*** Opening of DATA RECORDS ***
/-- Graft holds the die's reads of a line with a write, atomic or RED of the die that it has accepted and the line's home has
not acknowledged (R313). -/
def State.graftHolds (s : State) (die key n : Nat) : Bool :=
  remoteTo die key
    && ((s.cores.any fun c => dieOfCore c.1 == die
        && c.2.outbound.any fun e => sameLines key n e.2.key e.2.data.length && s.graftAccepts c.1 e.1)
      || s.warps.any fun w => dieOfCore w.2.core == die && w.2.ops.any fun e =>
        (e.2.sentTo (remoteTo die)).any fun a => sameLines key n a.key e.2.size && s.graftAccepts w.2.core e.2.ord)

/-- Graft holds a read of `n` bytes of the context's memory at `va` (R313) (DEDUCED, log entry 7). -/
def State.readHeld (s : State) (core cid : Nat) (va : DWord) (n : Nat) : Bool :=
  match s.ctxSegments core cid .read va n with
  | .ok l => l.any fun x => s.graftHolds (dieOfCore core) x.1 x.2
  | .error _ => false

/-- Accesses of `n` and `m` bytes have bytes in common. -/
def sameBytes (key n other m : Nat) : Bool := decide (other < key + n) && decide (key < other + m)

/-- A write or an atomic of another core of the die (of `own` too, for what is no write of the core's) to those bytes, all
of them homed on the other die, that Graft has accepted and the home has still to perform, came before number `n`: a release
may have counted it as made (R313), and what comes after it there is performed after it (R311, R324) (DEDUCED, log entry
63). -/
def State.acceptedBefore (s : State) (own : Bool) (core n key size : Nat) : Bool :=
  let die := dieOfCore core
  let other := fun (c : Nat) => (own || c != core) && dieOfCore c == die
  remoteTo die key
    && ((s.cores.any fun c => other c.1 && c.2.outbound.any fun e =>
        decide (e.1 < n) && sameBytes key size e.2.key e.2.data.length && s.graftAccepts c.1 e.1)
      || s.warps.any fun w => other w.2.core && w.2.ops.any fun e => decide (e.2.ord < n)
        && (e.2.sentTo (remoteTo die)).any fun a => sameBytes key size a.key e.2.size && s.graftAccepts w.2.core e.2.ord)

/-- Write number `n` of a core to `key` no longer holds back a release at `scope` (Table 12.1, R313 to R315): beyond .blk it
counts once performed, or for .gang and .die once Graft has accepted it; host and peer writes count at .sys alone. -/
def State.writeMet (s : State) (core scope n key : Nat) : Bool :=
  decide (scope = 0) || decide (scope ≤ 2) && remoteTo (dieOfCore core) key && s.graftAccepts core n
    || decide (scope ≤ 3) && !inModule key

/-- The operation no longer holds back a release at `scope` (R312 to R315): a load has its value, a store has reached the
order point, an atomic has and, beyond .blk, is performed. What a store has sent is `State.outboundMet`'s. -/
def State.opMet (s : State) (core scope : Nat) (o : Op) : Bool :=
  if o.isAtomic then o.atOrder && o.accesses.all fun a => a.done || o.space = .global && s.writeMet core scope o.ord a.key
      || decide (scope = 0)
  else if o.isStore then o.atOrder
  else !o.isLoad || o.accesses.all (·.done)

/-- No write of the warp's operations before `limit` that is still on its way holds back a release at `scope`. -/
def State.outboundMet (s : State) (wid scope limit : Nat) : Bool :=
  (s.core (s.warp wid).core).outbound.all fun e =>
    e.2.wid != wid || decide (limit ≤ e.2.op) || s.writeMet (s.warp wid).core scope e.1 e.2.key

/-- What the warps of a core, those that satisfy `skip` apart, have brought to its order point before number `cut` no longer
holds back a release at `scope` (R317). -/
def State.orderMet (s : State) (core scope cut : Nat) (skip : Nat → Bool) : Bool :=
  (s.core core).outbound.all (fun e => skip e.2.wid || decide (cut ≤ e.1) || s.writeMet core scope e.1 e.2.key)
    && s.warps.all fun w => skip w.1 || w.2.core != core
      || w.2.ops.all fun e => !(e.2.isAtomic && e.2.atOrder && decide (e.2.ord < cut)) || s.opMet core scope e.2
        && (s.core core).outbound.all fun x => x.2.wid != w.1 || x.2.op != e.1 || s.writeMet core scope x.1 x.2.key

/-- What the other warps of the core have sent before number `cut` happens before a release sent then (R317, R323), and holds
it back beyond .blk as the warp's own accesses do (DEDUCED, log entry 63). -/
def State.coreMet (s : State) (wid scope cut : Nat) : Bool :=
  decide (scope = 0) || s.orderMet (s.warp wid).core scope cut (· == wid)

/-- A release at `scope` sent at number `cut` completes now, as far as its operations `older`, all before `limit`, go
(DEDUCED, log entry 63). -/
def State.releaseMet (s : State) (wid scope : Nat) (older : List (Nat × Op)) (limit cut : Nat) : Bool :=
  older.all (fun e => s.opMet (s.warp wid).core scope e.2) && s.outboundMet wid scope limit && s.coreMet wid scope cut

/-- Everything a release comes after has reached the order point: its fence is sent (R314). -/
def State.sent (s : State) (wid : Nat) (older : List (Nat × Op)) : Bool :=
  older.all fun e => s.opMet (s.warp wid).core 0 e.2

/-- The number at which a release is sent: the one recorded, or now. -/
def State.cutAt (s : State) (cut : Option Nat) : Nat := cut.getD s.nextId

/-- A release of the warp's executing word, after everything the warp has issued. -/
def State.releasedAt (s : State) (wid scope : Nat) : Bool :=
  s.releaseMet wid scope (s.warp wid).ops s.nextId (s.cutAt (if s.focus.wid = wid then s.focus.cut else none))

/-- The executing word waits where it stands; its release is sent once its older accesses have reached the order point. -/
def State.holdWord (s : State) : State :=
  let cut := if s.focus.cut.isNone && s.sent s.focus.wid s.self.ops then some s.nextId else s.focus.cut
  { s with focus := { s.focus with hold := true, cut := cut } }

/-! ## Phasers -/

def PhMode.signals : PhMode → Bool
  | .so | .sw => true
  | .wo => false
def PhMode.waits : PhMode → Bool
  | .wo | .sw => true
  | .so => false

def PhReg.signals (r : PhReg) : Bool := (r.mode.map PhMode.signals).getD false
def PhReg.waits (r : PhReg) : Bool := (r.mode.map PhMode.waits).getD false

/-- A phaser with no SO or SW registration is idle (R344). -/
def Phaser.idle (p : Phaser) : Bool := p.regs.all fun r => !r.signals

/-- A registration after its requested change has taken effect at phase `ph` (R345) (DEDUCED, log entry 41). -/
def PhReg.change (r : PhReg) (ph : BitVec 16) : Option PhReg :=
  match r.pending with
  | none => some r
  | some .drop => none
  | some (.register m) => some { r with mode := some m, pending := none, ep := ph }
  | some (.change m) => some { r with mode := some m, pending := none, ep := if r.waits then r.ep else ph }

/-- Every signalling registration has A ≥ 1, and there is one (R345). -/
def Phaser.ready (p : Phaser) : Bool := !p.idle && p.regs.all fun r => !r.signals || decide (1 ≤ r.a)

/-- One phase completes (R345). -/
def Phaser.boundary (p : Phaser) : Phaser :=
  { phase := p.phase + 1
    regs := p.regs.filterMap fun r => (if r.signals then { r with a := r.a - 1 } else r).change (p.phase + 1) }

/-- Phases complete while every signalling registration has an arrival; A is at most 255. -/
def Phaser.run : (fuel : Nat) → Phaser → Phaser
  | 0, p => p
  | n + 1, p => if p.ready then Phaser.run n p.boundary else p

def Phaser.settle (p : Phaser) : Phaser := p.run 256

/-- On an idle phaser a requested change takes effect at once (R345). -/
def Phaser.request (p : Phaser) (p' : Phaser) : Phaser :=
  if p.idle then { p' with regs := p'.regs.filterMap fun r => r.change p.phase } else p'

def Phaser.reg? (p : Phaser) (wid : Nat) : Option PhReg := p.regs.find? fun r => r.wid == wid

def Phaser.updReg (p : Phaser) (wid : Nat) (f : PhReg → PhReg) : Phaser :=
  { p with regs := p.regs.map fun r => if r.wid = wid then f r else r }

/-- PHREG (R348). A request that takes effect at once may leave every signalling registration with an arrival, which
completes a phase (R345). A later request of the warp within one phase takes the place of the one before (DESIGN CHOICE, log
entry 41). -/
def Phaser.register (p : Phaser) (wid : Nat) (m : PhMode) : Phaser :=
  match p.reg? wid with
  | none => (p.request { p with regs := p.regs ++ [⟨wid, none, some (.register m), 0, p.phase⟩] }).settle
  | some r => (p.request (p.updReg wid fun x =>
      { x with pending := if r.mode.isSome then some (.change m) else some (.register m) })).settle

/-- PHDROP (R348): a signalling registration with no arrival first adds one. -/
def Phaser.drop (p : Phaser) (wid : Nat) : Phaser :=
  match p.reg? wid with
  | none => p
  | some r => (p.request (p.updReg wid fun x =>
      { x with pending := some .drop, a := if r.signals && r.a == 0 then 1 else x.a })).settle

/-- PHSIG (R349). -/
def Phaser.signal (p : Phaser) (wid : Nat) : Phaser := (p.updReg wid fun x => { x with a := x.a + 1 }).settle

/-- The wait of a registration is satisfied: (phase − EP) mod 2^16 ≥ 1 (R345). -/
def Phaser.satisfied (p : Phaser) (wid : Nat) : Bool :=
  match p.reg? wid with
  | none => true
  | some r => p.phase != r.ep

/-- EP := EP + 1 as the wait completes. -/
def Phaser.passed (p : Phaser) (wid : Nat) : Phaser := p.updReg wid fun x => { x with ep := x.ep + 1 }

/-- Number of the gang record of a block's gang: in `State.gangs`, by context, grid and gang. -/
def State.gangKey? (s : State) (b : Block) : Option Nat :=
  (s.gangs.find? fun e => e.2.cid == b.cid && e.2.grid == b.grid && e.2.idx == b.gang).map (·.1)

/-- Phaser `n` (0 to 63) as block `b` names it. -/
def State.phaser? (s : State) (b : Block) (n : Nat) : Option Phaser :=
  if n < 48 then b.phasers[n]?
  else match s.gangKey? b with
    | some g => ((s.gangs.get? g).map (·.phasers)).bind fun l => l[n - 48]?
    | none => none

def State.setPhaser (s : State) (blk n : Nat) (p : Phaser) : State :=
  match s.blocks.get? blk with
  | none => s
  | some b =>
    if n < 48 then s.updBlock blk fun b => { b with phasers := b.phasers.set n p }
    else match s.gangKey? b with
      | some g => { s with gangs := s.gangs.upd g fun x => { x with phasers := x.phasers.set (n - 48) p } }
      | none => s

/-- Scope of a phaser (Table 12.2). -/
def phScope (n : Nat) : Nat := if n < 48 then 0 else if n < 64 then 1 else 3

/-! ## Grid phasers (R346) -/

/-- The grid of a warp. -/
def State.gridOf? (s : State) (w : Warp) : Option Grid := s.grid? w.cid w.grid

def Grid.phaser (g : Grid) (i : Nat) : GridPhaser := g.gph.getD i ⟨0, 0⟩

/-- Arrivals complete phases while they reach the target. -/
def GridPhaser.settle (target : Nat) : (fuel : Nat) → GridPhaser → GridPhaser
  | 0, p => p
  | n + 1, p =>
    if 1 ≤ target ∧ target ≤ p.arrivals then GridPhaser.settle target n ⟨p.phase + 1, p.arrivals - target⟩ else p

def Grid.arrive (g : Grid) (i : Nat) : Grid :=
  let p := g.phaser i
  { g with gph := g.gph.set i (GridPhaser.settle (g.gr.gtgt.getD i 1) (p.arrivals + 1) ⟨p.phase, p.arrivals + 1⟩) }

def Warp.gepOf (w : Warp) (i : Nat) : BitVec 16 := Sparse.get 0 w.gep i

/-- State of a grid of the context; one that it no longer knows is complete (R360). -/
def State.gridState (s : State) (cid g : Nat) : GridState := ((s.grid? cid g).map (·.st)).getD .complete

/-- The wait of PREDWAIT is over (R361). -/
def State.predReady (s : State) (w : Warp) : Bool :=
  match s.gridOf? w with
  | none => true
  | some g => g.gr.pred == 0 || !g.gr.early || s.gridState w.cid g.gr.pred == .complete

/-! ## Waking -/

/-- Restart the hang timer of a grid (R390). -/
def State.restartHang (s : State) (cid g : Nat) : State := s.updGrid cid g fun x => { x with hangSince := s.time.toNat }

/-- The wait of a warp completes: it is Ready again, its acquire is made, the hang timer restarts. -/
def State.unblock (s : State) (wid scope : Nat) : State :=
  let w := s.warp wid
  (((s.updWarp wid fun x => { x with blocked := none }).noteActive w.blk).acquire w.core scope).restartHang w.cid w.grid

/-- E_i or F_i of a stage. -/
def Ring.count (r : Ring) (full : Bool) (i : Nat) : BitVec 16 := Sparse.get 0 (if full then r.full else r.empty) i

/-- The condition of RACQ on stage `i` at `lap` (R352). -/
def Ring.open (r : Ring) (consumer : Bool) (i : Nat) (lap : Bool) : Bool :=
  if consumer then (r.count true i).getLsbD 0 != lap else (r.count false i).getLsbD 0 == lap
*** Close of DATA RECORDS ***
> **INSTRUCTIONS FOR THE TASK**
Return word for word the lines above from the line with "def State.releaseMet (s" to the line with "one (R345). -/", including both and leaving out all others.

> **EXPECTED ANSWER**
def State.releaseMet (s : State) (wid scope : Nat) (older : List (Nat × Op)) (limit cut : Nat) : Bool :=
  older.all (fun e => s.opMet (s.warp wid).core scope e.2) && s.outboundMet wid scope limit && s.coreMet wid scope cut

/-- Everything a release comes after has reached the order point: its fence is sent (R314). -/
def State.sent (s : State) (wid : Nat) (older : List (Nat × Op)) : Bool :=
  older.all fun e => s.opMet (s.warp wid).core 0 e.2

/-- The number at which a release is sent: the one recorded, or now. -/
def State.cutAt (s : State) (cut : Option Nat) : Nat := cut.getD s.nextId

/-- A release of the warp's executing word, after everything the warp has issued. -/
def State.releasedAt (s : State) (wid scope : Nat) : Bool :=
  s.releaseMet wid scope (s.warp wid).ops s.nextId (s.cutAt (if s.focus.wid = wid then s.focus.cut else none))

/-- The executing word waits where it stands; its release is sent once its older accesses have reached the order point. -/
def State.holdWord (s : State) : State :=
  let cut := if s.focus.cut.isNone && s.sent s.focus.wid s.self.ops then some s.nextId else s.focus.cut
  { s with focus := { s.focus with hold := true, cut := cut } }

/-! ## Phasers -/

def PhMode.signals : PhMode → Bool
  | .so | .sw => true
  | .wo => false
def PhMode.waits : PhMode → Bool
  | .wo | .sw => true
  | .so => false

def PhReg.signals (r : PhReg) : Bool := (r.mode.map PhMode.signals).getD false
def PhReg.waits (r : PhReg) : Bool := (r.mode.map PhMode.waits).getD false

/-- A phaser with no SO or SW registration is idle (R344). -/
def Phaser.idle (p : Phaser) : Bool := p.regs.all fun r => !r.signals

/-- A registration after its requested change has taken effect at phase `ph` (R345) (DEDUCED, log entry 41). -/
def PhReg.change (r : PhReg) (ph : BitVec 16) : Option PhReg :=
  match r.pending with
  | none => some r
  | some .drop => none
  | some (.register m) => some { r with mode := some m, pending := none, ep := ph }
  | some (.change m) => some { r with mode := some m, pending := none, ep := if r.waits then r.ep else ph }

/-- Every signalling registration has A ≥ 1, and there is one (R345). -/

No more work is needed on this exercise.